Por Alice Vieira
HÁ MUITOS, muitos anos, eu tive a vossa idade.
“Ainda havia dinossauros?”, perguntou-me há dias o meu neto
mais novo.
Não, realmente JÁ não havia dinossauros.
Mas AINDA não havia televisão, nem computador, nem
telemóvel, nem iPOD, nem MP3, nem Playstation, nem uma série de outras
maravilhas, indispensáveis na nossa vida actual.
Mas o facto de elas não existirem não impediu que – no meio
de uma infância difícil, solitária e pouco afectuosa - eu fosse uma criança
feliz.
E essa felicidade devo-a aos livros que li — e, muito
especialmente, aos livros de um senhor chamado Adolfo Simões Muller.
Adolfo Simões Muller sabia muitas histórias, e levou toda a
sua vida a contar histórias.
Os seus livros estavam cheios de heróis, de artistas, de
exploradores, de aventureiros, e ele contava as suas histórias como se eles
vivessem mesmo ali ao nosso lado, como se, de repente, entrassem pela nossa
casa dentro, como se fossem nossos amigos, com quem pudéssemos passar a tarde
inteira a conversar.
As personagens dos seus livros foram os amigos verdadeiros
que tive na minha infância.
Atacada sempre por muitas doenças, eu sonhava com a noite em que Florence Nightingale
(enfermeira inglesa, famosa pela sua actuação na Guerra da Crimeia, no séc. 19,
e personagem de “A Lâmpada Que Não Se Apaga”) chegasse à beira da minha cama,
pusesse a mão na minha testa e espantasse a febre para muito longe.
E quando vinha o frio, eu recordava sempre a cena em que
Madame Curie (cientista, que descobriu o rádio, Prémio Nobel por duas vezes, e
personagem de “A Pedra Mágica e a Princesinha Doente”) estudante quase na
miséria, quando se deitava punha a cadeira do quarto em cima da cama, para ter
a ilusão de mais calor.
Com os livros de Adolfo Simões Muller, eu aprendi que a
nossa vida era aquilo que nós conseguíssemos fazer dela.

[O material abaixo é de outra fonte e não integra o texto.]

-- ==== Sys2Proof/Laws/KeepsRein.lean ====
section
/-! SUPPORT. Frames of the operations of Machine/Rein.lean: what each may change, one lemma each. -/

namespace Sys2Proof.Machine

theorem State.keyDrop_keeps (s : State) (k : Nat) : Keeps 0x10000000000000100608 s (State.keyDrop s k) := by
  unfold State.keyDrop
  refine Keeps.ite ?_ ?_
  · refine Keeps.then ?_ (State.ev_keeps _ _ _) (Sub.or rfl rfl)
    refine Keeps.then ?_ (State.inc_keeps _ _ _) (Sub.or rfl (Sub.blk .REI (by first | rfl | exact blk_ite rfl rfl) rfl))
    exact Keeps.refl _ _
  · refine Keeps.then ?_ (State.ev_keeps _ _ _) (Sub.or rfl rfl)
    refine Keeps.then ?_ (State.inc_keeps _ _ _) (Sub.or rfl (Sub.blk .REI (by first | rfl | exact blk_ite rfl rfl) rfl))
    exact Keeps.refl _ _

theorem State.crossDown_keeps (s : State) : Keeps 0x100000 s (State.crossDown s) := by
  unfold State.crossDown
  refine Keeps.set_rein ?_ rfl
  exact Keeps.refl _ _

theorem State.buckleShow_keeps (s : State) (c : Nat) (on : List Nat) : Keeps 0x20000000000000100008 s (State.buckleShow s c on) := by
  unfold State.buckleShow
  refine Keeps.fold ?_ (fun t1 y2 => ?_)
  · exact Keeps.refl _ _
  · extract_lets +onlyGivenNames -merge -useContext i
    extract_lets +onlyGivenNames -merge -useContext x
    extract_lets +onlyGivenNames -merge -useContext x3
    extract_lets +onlyGivenNames -merge -useContext x4
    have keeps_x4 : Keeps 0x20000000000000100008 t1 x4 := by
      unfold x4
      refine Keeps.set_rein ?_ rfl
      exact Keeps.refl _ _
    refine Keeps.then ?_ (State.wf_keeps _ _ _ _) (Sub.or rfl (Sub.blk .BKL (by first | rfl | exact blk_ite rfl rfl) rfl))
    refine Keeps.then ?_ (State.wf_keeps _ _ _ _) (Sub.or rfl (Sub.blk .BKL (by first | rfl | exact blk_ite rfl rfl) rfl))
    refine Keeps.then ?_ (State.wf_keeps _ _ _ _) (Sub.or rfl (Sub.blk .BKL (by first | rfl | exact blk_ite rfl rfl) rfl))
    refine Keeps.then ?_ (State.wf_keeps _ _ _ _) (Sub.or rfl (Sub.blk .BKL (by first | rfl | exact blk_ite rfl rfl) rfl))
    exact keeps_x4

theorem State.sinkOne_keeps {msk : Nat} (s : State) (c : Nat) (sink : Nat) (task : Nat) (all : Bool) (act : State → State) (hMsk : Sub 0x100000 msk) (hFun5 : ∀ z0, Keeps msk z0 (act z0)) :
    Keeps msk s (State.sinkOne s c sink task all act) := by
  unfold State.sinkOne
  extract_lets +onlyGivenNames -merge -useContext n
  refine Keeps.ite ?_ ?_
  · exact Keeps.refl _ _
  · refine Keeps.then ?_ (hFun5 _) (Sub.refl _)
    refine Keeps.then ?_ (State.taskTake_keeps _ _ _ _ _) (Sub.trans (by exact rfl) hMsk)
    exact Keeps.refl _ _

theorem State.engineSinks_keeps (s : State) (c : Nat) : Keeps 0x401910000000B00060100608 s (State.engineSinks s c) := by
  unfold State.engineSinks
  refine Keeps.fold ?_ (fun t1 y2 => ?_)
  · exact Keeps.refl _ _
  · refine Keeps.ite ?_ ?_
    · exact Keeps.refl _ _
    · refine Keeps.ite ?_ ?_
      · extract_lets +onlyGivenNames -merge -useContext t1_2
        have keeps_t1_2 : Keeps 0x401910000000B00060100608 t1 t1_2 := by
          unfold t1_2
          refine Keeps.then ?_ (State.sinkOne_keeps (msk := 0x401910000000B00060100608) _ _ _ _ _ _ (by exact rfl) (fun z13 => ?_)) (Sub.refl _)
          · exact Keeps.refl _ _
          · refine Keeps.ite ?_ ?_
            · refine Keeps.then ?_ (State.trigDue_keeps _ _ _) rfl
              exact Keeps.refl _ _
            · exact Keeps.refl _ _
        refine Keeps.then ?_ (State.sinkOne_keeps (msk := 0x401910000000B00060100608) _ _ _ _ _ _ (by exact rfl) (fun z33 => ?_)) (Sub.refl _)
        · exact keeps_t1_2
        · refine Keeps.then ?_ (State.actCamset_keeps _ _) rfl
          exact Keeps.refl _ _
      · refine Keeps.ite ?_ ?_
        · refine Keeps.then ?_ (State.sinkOne_keeps (msk := 0x401910000000B00060100608) _ _ _ _ _ _ (by exact rfl) (fun z53 => ?_)) (Sub.refl _)
          · exact Keeps.refl _ _
          · refine Keeps.then ?_ (State.actJobGo_keeps _ _) rfl
            exact Keeps.refl _ _
        · exact Keeps.refl _ _

theorem State.irqSink_keeps (s : State) (c : Nat) (i : Nat) : Keeps 0x10000000000100608 s (State.irqSink s c i) := by
  unfold State.irqSink
  refine Keeps.then ?_ (State.sinkOne_keeps (msk := 0x10000000000100608) _ _ _ _ _ _ (by exact rfl) (fun z1 => ?_)) (Sub.refl _)
  · exact Keeps.refl _ _
  · extract_lets +onlyGivenNames -merge -useContext f
    refine Keeps.then ?_ (State.edges_keeps _ _ _) rfl
    refine Keeps.then ?_ (State.wf_keeps _ _ _ _) (Sub.or rfl (Sub.blk .GLB (by first | rfl | exact blk_ite rfl rfl) rfl))
    exact Keeps.refl _ _

theorem State.fabricSinks_keeps (s : State) (c : Nat) : Keeps 0xFFFFFFFF0008021D1BBC0638 s (State.fabricSinks s c) := by
  unfold State.fabricSinks
  extract_lets +onlyGivenNames -merge -useContext s1
  have keeps_s1 : Keeps 0xFFFFFFFF0008021D1BBC0638 s s1 := by
    unfold s1
    refine Keeps.fold ?_ (fun t1 y2 => ?_)
    · exact Keeps.refl _ _
    · refine Keeps.ite ?_ ?_
      · refine Keeps.then ?_ (State.sinkOne_keeps (msk := 0xFFFFFFFF0008021D1BBC0638) _ _ _ _ _ _ (by exact rfl) (fun z13 => ?_)) (Sub.refl _)
        · exact Keeps.refl _ _
        · refine Keeps.then ?_ (State.dryGo_keeps _ _ _) rfl
          exact Keeps.refl _ _
      · exact Keeps.refl _ _
  extract_lets +onlyGivenNames -merge -useContext s2
  have keeps_s2 : Keeps 0xFFFFFFFF0008021D1BBC0638 s s2 := by
    unfold s2
    refine Keeps.fold ?_ (fun t23 y24 => ?_)
    · exact keeps_s1
    · refine Keeps.then ?_ (State.irqSink_keeps _ _ _) rfl
      exact Keeps.refl _ _
  refine Keeps.ite ?_ ?_
  · exact keeps_s2
  · extract_lets +onlyGivenNames -merge -useContext s3
    have keeps_s3 : Keeps 0xFFFFFFFF0008021D1BBC0638 s s3 := by
      unfold s3
      refine Keeps.fold ?_ (fun t25 y26 => ?_)
      · exact keeps_s2
      · refine Keeps.then ?_ (State.sinkOne_keeps (msk := 0xFFFFFFFF0008021D1BBC0638) _ _ _ _ _ _ (by exact rfl) (fun z37 => ?_)) (Sub.refl _)
        · exact Keeps.refl _ _
        · refine Keeps.then ?_ (State.gioStart_keeps _ _ _ _) rfl
          exact Keeps.refl _ _
    extract_lets +onlyGivenNames -merge -useContext s4
    have keeps_s4 : Keeps 0xFFFFFFFF0008021D1BBC0638 s s4 := by
      unfold s4
      refine Keeps.fold ?_ (fun t47 y48 => ?_)
      · exact keeps_s3
      · refine Keeps.then ?_ (State.sinkOne_keeps (msk := 0xFFFFFFFF0008021D1BBC0638) _ _ _ _ _ _ (by exact rfl) (fun z59 => ?_)) (Sub.refl _)
        · exact Keeps.refl _ _
        · refine Keeps.then ?_ (State.absRequest_keeps _ _) rfl
          exact Keeps.refl _ _
    extract_lets +onlyGivenNames -merge -useContext s5
    have keeps_s5 : Keeps 0xFFFFFFFF0008021D1BBC0638 s s5 := by
      unfold s5
      refine Keeps.fold ?_ (fun t69 y70 => ?_)
      · exact keeps_s4
      · refine Keeps.then ?_ (State.sinkOne_keeps (msk := 0xFFFFFFFF0008021D1BBC0638) _ _ _ _ _ _ (by exact rfl) (fun z81 => ?_)) (Sub.refl _)
        · exact Keeps.refl _ _
        · refine Keeps.then ?_ (State.capture_keeps _ _) rfl
          exact Keeps.refl _ _
    refine Keeps.then ?_ (State.sinkOne_keeps (msk := 0xFFFFFFFF0008021D1BBC0638) _ _ _ _ _ _ (by exact rfl) (fun z101 => ?_)) (Sub.refl _)
    · exact keeps_s5
    · refine Keeps.then ?_ (State.yokeSink_keeps _) rfl
      exact Keeps.refl _ _

theorem State.arrivals_keeps (s : State) (c : Nat) (on : List Nat) : Keeps 0x10000000000000100608 s (State.arrivals s c on) := by
  unfold State.arrivals
  extract_lets +onlyGivenNames -merge -useContext i
  refine Keeps.fold ?_ (fun t1 y2 => ?_)
  · exact Keeps.refl _ _
  · refine Keeps.then ?_ (State.taskAdd_keeps _ _ _ _ _) rfl
    exact Keeps.refl _ _

theorem State.watch_keeps (s : State) (on : List Nat) : Keeps 0x10000000000000000008 s (State.watch s on) := by
  unfold State.watch
  refine Keeps.fold ?_ (fun t1 y2 => ?_)
  · exact Keeps.refl _ _
  · extract_lets +onlyGivenNames -merge -useContext i
    extract_lets +onlyGivenNames -merge -useContext n
    refine Keeps.ite ?_ ?_
    · refine Keeps.then ?_ (State.wf_keeps _ _ _ _) (Sub.or rfl rfl)
      exact Keeps.refl _ _
    · refine Keeps.ite ?_ ?_
      · refine Keeps.then ?_ (State.wf_keeps _ _ _ _) (Sub.or rfl rfl)
        exact Keeps.refl _ _
      · refine Keeps.then ?_ (State.wf_keeps _ _ _ _) (Sub.or rfl rfl)
        exact Keeps.refl _ _

theorem State.trunkMove_keeps (s : State) : Keeps 0x10000000000000100608 s (State.trunkMove s).2 := by
  unfold State.trunkMove
  extract_lets +onlyGivenNames -merge -useContext moved
  extract_lets +onlyGivenNames -merge -useContext enter
  extract_lets +onlyGivenNames -merge -useContext x1
  extract_lets +onlyGivenNames -merge -useContext under
  extract_lets +onlyGivenNames -merge -useContext s1
  have keeps_s1 : Keeps 0x10000000000000100608 s s1 := by
    unfold s1
    refine Keeps.fold ?_ (fun t2 y3 => ?_)
    · exact Keeps.refl _ _
    · refine Keeps.then ?_ (State.keyDrop_keeps _ _) rfl
      exact Keeps.refl _ _
  extract_lets +onlyGivenNames -merge -useContext win
  dsimp only
  refine Keeps.set_rein ?_ rfl
  exact keeps_s1

theorem State.localMove_keeps (s : State) (c : Nat) : Keeps 0x30000000000000100608 s (State.localMove s c).2 := by
  unfold State.localMove
  extract_lets +onlyGivenNames -merge -useContext base
  extract_lets +onlyGivenNames -merge -useContext on
  extract_lets +onlyGivenNames -merge -useContext asked
  extract_lets +onlyGivenNames -merge -useContext s1
  have keeps_s1 : Keeps 0x30000000000000100608 s s1 := by
    unfold s1
    refine Keeps.fold ?_ (fun t1 y2 => ?_)
    · refine Keeps.then ?_ (State.buckleShow_keeps _ _ _) rfl
      exact Keeps.refl _ _
    · refine Keeps.then ?_ (State.keyDrop_keeps _ _) rfl
      exact Keeps.refl _ _
  dsimp only
  refine Keeps.set_rein ?_ rfl
  exact keeps_s1

theorem execReinCycle_keeps (s : State) : KeepsO 0xFFFFFFFF0008B21D7BBC0638 s (execReinCycle s) := by
  unfold execReinCycle
  refine KeepsO.next ?_
  extract_lets +onlyGivenNames -merge -useContext up
  refine Keeps.ite ?_ ?_
  · exact Keeps.refl _ _
  · extract_lets +onlyGivenNames -merge -useContext tr
    have keeps_tr : Keeps 0xFFFFFFFF0008B21D7BBC0638 s tr.2 := by
      unfold tr
      refine Keeps.then ?_ (State.trunkMove_keeps _) rfl
      exact Keeps.refl _ _
    extract_lets +onlyGivenNames -merge -useContext loc
    have keeps_loc : Keeps 0xFFFFFFFF0008B21D7BBC0638 s loc.2 := by
      unfold loc
      refine Keeps.fold_snd ?_ (fun t1 y2 => ?_)
      · exact keeps_tr
      · extract_lets +onlyGivenNames -merge -useContext r
        have keeps_r : Keeps 0xFFFFFFFF0008B21D7BBC0638 t1.snd r.2 := by
          unfold r
          refine Keeps.then ?_ (State.localMove_keeps _ _) rfl
          exact Keeps.refl _ _
        exact keeps_r
    extract_lets +onlyGivenNames -merge -useContext s1
    have keeps_s1 : Keeps 0xFFFFFFFF0008B21D7BBC0638 s s1 := by
      unfold s1
      refine Keeps.then ?_ (State.watch_keeps _ _) rfl
      refine Keeps.then ?_ (State.crossDown_keeps _) rfl
      exact keeps_loc
    extract_lets +onlyGivenNames -merge -useContext s2
    have keeps_s2 : Keeps 0xFFFFFFFF0008B21D7BBC0638 s s2 := by
      unfold s2
      refine Keeps.fold ?_ (fun t3 y4 => ?_)
      · exact keeps_s1
      · refine Keeps.then ?_ (State.fabricSinks_keeps _ _) rfl
        refine Keeps.then ?_ (State.engineSinks_keeps _ _) rfl
        exact Keeps.refl _ _
    extract_lets +onlyGivenNames -merge -useContext s3
    have keeps_s3 : Keeps 0xFFFFFFFF0008B21D7BBC0638 s s3 := by
      unfold s3
      refine Keeps.fold ?_ (fun t5 y6 => ?_)
      · exact keeps_s2
      · refine Keeps.then ?_ (State.arrivals_keeps _ _ _) rfl
        exact Keeps.refl _ _
    refine Keeps.set_rein ?_ rfl
    exact keeps_s3

theorem execReinSourceEvent_keeps (c : Nat) (src : Nat) (ev : Nat) (s : State) :
    KeepsO 0x10000000000000100008 s (execReinSourceEvent c src ev s) := by
  unfold execReinSourceEvent
  refine KeepsO.next ?_
  refine Keeps.ite ?_ ?_
  · exact Keeps.refl _ _
  · refine Keeps.then ?_ (State.reinRaise_keeps _ _ _ _ _) rfl
    exact Keeps.refl _ _

theorem execBuckleGlitchAccept_keeps (c : Nat) (b : Nat) (s : State) : KeepsO 0x100000 s (execBuckleGlitchAccept c b s) := by
  unfold execBuckleGlitchAccept
  refine KeepsO.next ?_
  extract_lets +onlyGivenNames -merge -useContext x
  refine Keeps.ite ?_ ?_
  · refine Keeps.set_rein ?_ rfl
    exact Keeps.refl _ _
  · exact Keeps.refl _ _

theorem execReinRateWindow_keeps (s : State) : KeepsO 0x100000 s (execReinRateWindow s) := by
  unfold execReinRateWindow
  refine KeepsO.next ?_
  refine Keeps.set_rein ?_ rfl
  exact Keeps.refl _ _

theorem State.reinDenied_keeps (s : State) (m : Nat) (c : Nat) (chan : Nat) (kind : Nat) (off : Nat) :
    Keeps 0x10010000000000140608 s (State.reinDenied s m c chan kind off) := by
  unfold State.reinDenied
  extract_lets +onlyGivenNames -merge -useContext i
  refine Keeps.then ?_ (State.gcode_keeps _ _ _ _) rfl
  refine Keeps.then ?_ (State.ev_keeps _ _ _) (Sub.or rfl rfl)
  refine Keeps.then ?_ (State.wf_keeps _ _ _ _) (Sub.or rfl rfl)
  refine Keeps.then ?_ (State.wf_keeps _ _ _ _) (Sub.or rfl rfl)
  refine Keeps.then ?_ (State.wf_keeps _ _ _ _) (Sub.or rfl rfl)
  exact Keeps.refl _ _

theorem State.actTrunkFire_keeps (s : State) (m : Nat) (w : Word) : Keeps 0x10010000000000140608 s (State.actTrunkFire s m w) := by
  unfold State.actTrunkFire
  split
  · refine Keeps.then ?_ (State.reinDenied_keeps _ _ _ _ _ _) rfl
    exact Keeps.refl _ _
  · refine Keeps.set_rein ?_ rfl
    exact Keeps.refl _ _

theorem execReinTrunkFire_keeps (m : Nat) (w : Word) (s : State) : KeepsO 0x10090000000000141608 s (execReinTrunkFire m w s) := by
  unfold execReinTrunkFire
  refine KeepsO.next ?_
  refine Keeps.then ?_ (State.regDo_keeps (msk := 0x10090000000000141608) _ _ _ _ _ _ (by exact rfl) (fun z1 => ?_)) (Sub.refl _)
  · exact Keeps.refl _ _
  · refine Keeps.then ?_ (State.actTrunkFire_keeps _ _ _) rfl
    exact Keeps.refl _ _

theorem execGioInputEdge_keeps (pin : Nat) (rising : Bool) (s : State) :
    KeepsO 0x1301000000000010800C s (execGioInputEdge pin rising s) := by
  unfold execGioInputEdge
  refine KeepsO.next ?_
  refine Keeps.ite ?_ ?_
  · exact Keeps.refl _ _
  · extract_lets +onlyGivenNames -merge -useContext s1
    extract_lets +onlyGivenNames -merge -useContext x1
    have keeps_x1 : Keeps 0x1301000000000010800C s x1 := by
      unfold x1
      refine Keeps.set_hw ?_ rfl
      exact Keeps.refl _ _
    extract_lets +onlyGivenNames -merge -useContext s2
    have keeps_s2 : Keeps 0x1301000000000010800C s s2 := by
      unfold s2
      refine Keeps.ite ?_ ?_
      · refine Keeps.then ?_ (State.wf_keeps _ _ _ _) (Sub.or rfl rfl)
        exact keeps_x1
      · exact keeps_x1
    refine Keeps.then ?_ (State.wakeSource_keeps _ _ _) rfl
    refine Keeps.then ?_ (State.reinRaise_keeps _ _ _ _ _) rfl
    exact keeps_s2

end Sys2Proof.Machine
end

Com o “Príncipe do Mar” (que têm agora em vossas mãos), eu
aprendi a ter orgulho do povo a que pertenço — que se meteu à aventura sobre
águas desconhecidas, rumo a terras desconhecidas, ouvindo as vozes de então
garantir que a linha do horizonte era o fim do mundo, e que para lá do fim do
mundo havia só dragões.
Mas o Infante D. Henrique sabia que nada disso era verdade,
que havia muitas terras para lá daquela linha que a nossa vista alcançava, e
descobri-las foi o sonho e o trabalho de toda a sua vida.
E a realização desse sonho foi tão importante que, com
tantos infantes que a nossa história teve, ainda hoje quando dizemos “O
Infante” — é sempre a ele que nos referimos.

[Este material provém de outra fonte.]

theorem State.hdrWrite_keeps (s : State) (m : Nat) (l : Loc) (w : Word) :
    Keeps (0x70000000000070638 ||| blkBit (l.blk)) s (State.hdrWrite s m l w) := by
  unfold State.hdrWrite
  refine Keeps.ite ?_ ?_
  · refine Keeps.then ?_ (State.actOrData_keeps _ _ _) (Sub.l rfl)
    exact Keeps.refl _ _
  · refine Keeps.ite ?_ ?_
    · refine Keeps.ite ?_ ?_
      · refine Keeps.then ?_ (State.keyRefused_keeps _ _ _) (Sub.l rfl)
        exact Keeps.refl _ _
      · extract_lets +onlyGivenNames -merge -useContext s1
        have keeps_s1 : Keeps ((0x70000000000070638 ||| blkBit (l.blk))) s s1 := by
          unfold s1
          refine Keeps.then ?_ (State.codeWrite_keeps _ _ _ _) (Sub.or (Sub.l rfl) (Sub.r _ _))
          exact Keeps.refl _ _
        refine Keeps.ite ?_ ?_
        · refine Keeps.then ?_ (State.on_keeps (msk := (0x70000000000070638 ||| blkBit (l.blk))) _ _ _ (by exact Sub.l rfl) (fun z1 => ?_)) (Sub.refl _)
          · refine Keeps.then ?_ (State.on_keeps (msk := (0x70000000000070638 ||| blkBit (l.blk))) _ _ _ (by exact Sub.l rfl) (fun z2 => ?_)) (Sub.refl _)
            · exact keeps_s1
            · refine Keeps.then ?_ (State.actEnrol_keeps _) (Sub.l rfl)
              exact Keeps.refl _ _
          · refine Keeps.then ?_ (State.actRevoke_keeps _) (Sub.l rfl)
            exact Keeps.refl _ _
        · exact keeps_s1
    · extract_lets +onlyGivenNames -merge -useContext s1
      have keeps_s1 : Keeps ((0x70000000000070638 ||| blkBit (l.blk))) s s1 := by
        unfold s1
        refine Keeps.then ?_ (State.codeWrite_keeps _ _ _ _) (Sub.or (Sub.l rfl) (Sub.r _ _))
        exact Keeps.refl _ _
      refine Keeps.ite ?_ ?_
      · refine Keeps.then ?_ (State.on_keeps (msk := (0x70000000000070638 ||| blkBit (l.blk))) _ _ _ (by exact Sub.l rfl) (fun z3 => ?_)) (Sub.refl _)
        · exact keeps_s1
        · refine Keeps.then ?_ (State.actOrClear_keeps _) (Sub.l rfl)
          exact Keeps.refl _ _
      · exact keeps_s1

theorem State.maskWrite_keeps (s : State) (m : Nat) (mb : Nat) (l : Loc) (w : Word) :
    Keeps (0x40000000000000638 ||| blkBit (l.blk)) s (State.maskWrite s m mb l w) := by
  unfold State.maskWrite
  extract_lets +onlyGivenNames -merge -useContext s1
  have keeps_s1 : Keeps ((0x40000000000000638 ||| blkBit (l.blk))) s s1 := by
    unfold s1
    refine Keeps.then ?_ (State.codeWrite_keeps _ _ _ _) (Sub.or (Sub.l rfl) (Sub.r _ _))
    exact Keeps.refl _ _
  extract_lets +onlyGivenNames -merge -useContext r
  extract_lets +onlyGivenNames -merge -useContext s2
  have keeps_s2 : Keeps ((0x40000000000000638 ||| blkBit (l.blk))) s s2 := by
    unfold s2
    refine Keeps.ite ?_ ?_
    · refine Keeps.then ?_ (State.emit_keeps _ _ _ _) (Sub.l rfl)
      exact keeps_s1
    · exact keeps_s1
  refine Keeps.then ?_ (State.edges_keeps _ _ _) (Sub.l rfl)
  exact keeps_s2

theorem State.pstWrite_keeps (s : State) (m : Nat) (l : Loc) (w : Word) :
    Keeps (0x10150000000000146638 ||| blkBit (l.blk)) s (State.pstWrite s m l w) := by
  unfold State.pstWrite
  extract_lets +onlyGivenNames -merge -useContext mb
  extract_lets +onlyGivenNames -merge -useContext o
  refine Keeps.ite ?_ ?_
  · refine Keeps.then ?_ (State.on_keeps (msk := (0x10150000000000146638 ||| blkBit (l.blk))) _ _ _ (by exact Sub.l rfl) (fun z1 => ?_)) (Sub.refl _)
    · refine Keeps.then ?_ (State.on_keeps (msk := (0x10150000000000146638 ||| blkBit (l.blk))) _ _ _ (by exact Sub.l rfl) (fun z2 => ?_)) (Sub.refl _)
      · refine Keeps.then ?_ (State.on_keeps (msk := (0x10150000000000146638 ||| blkBit (l.blk))) _ _ _ (by exact Sub.l rfl) (fun z3 => ?_)) (Sub.refl _)
        · exact Keeps.refl _ _
        · refine Keeps.then ?_ (State.actSend_keeps _ _ _) (Sub.l rfl)
          exact Keeps.refl _ _
      · refine Keeps.then ?_ (State.actTake_keeps _ _ _) (Sub.l rfl)
        exact Keeps.refl _ _
    · refine Keeps.then ?_ (State.actAbort_keeps _ _ _) (Sub.l rfl)
      exact Keeps.refl _ _
  · refine Keeps.ite ?_ ?_
    · refine Keeps.then ?_ (State.ringHorn_keeps _ _ _) (Sub.l rfl)
      exact Keeps.refl _ _
    · refine Keeps.ite ?_ ?_
      · refine Keeps.then ?_ (State.actHornClear_keeps _ _ _ _) (Sub.l rfl)
        exact Keeps.refl _ _
      · refine Keeps.ite ?_ ?_
        · refine Keeps.then ?_ (State.maskWrite_keeps _ _ _ _ _) (Sub.or (Sub.l rfl) (Sub.r _ _))
          exact Keeps.refl _ _
        · refine Keeps.ite ?_ ?_
          · refine Keeps.then ?_ (State.slotWrite_keeps _ _ _ _ _) (Sub.l rfl)
            exact Keeps.refl _ _
          · refine Keeps.then ?_ (State.codeWrite_keeps _ _ _ _) (Sub.or (Sub.l rfl) (Sub.r _ _))
            exact Keeps.refl _ _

Os livros do Adolfo Simões Muller têm atravessado gerações.
Os meus filhos leram-nos, e deram-nos aos filhos que depois tiveram.
É bem possível que os teus pais e os teus avós os tenham
também lido.
Agora é a vossa vez.
E só lhes peço que, depois de lerem (e relerem…) este “Príncipe
do Rio”, o guardem com muito cuidado na vossa estante.
Para um dia chegar em bom estado às mãos dos vossos filhos,
e deles às mãos dos vossos netos.
Que, muito possivelmente irão olhar para vocês e perguntar:
- No vosso tempo ainda havia dinossauros?...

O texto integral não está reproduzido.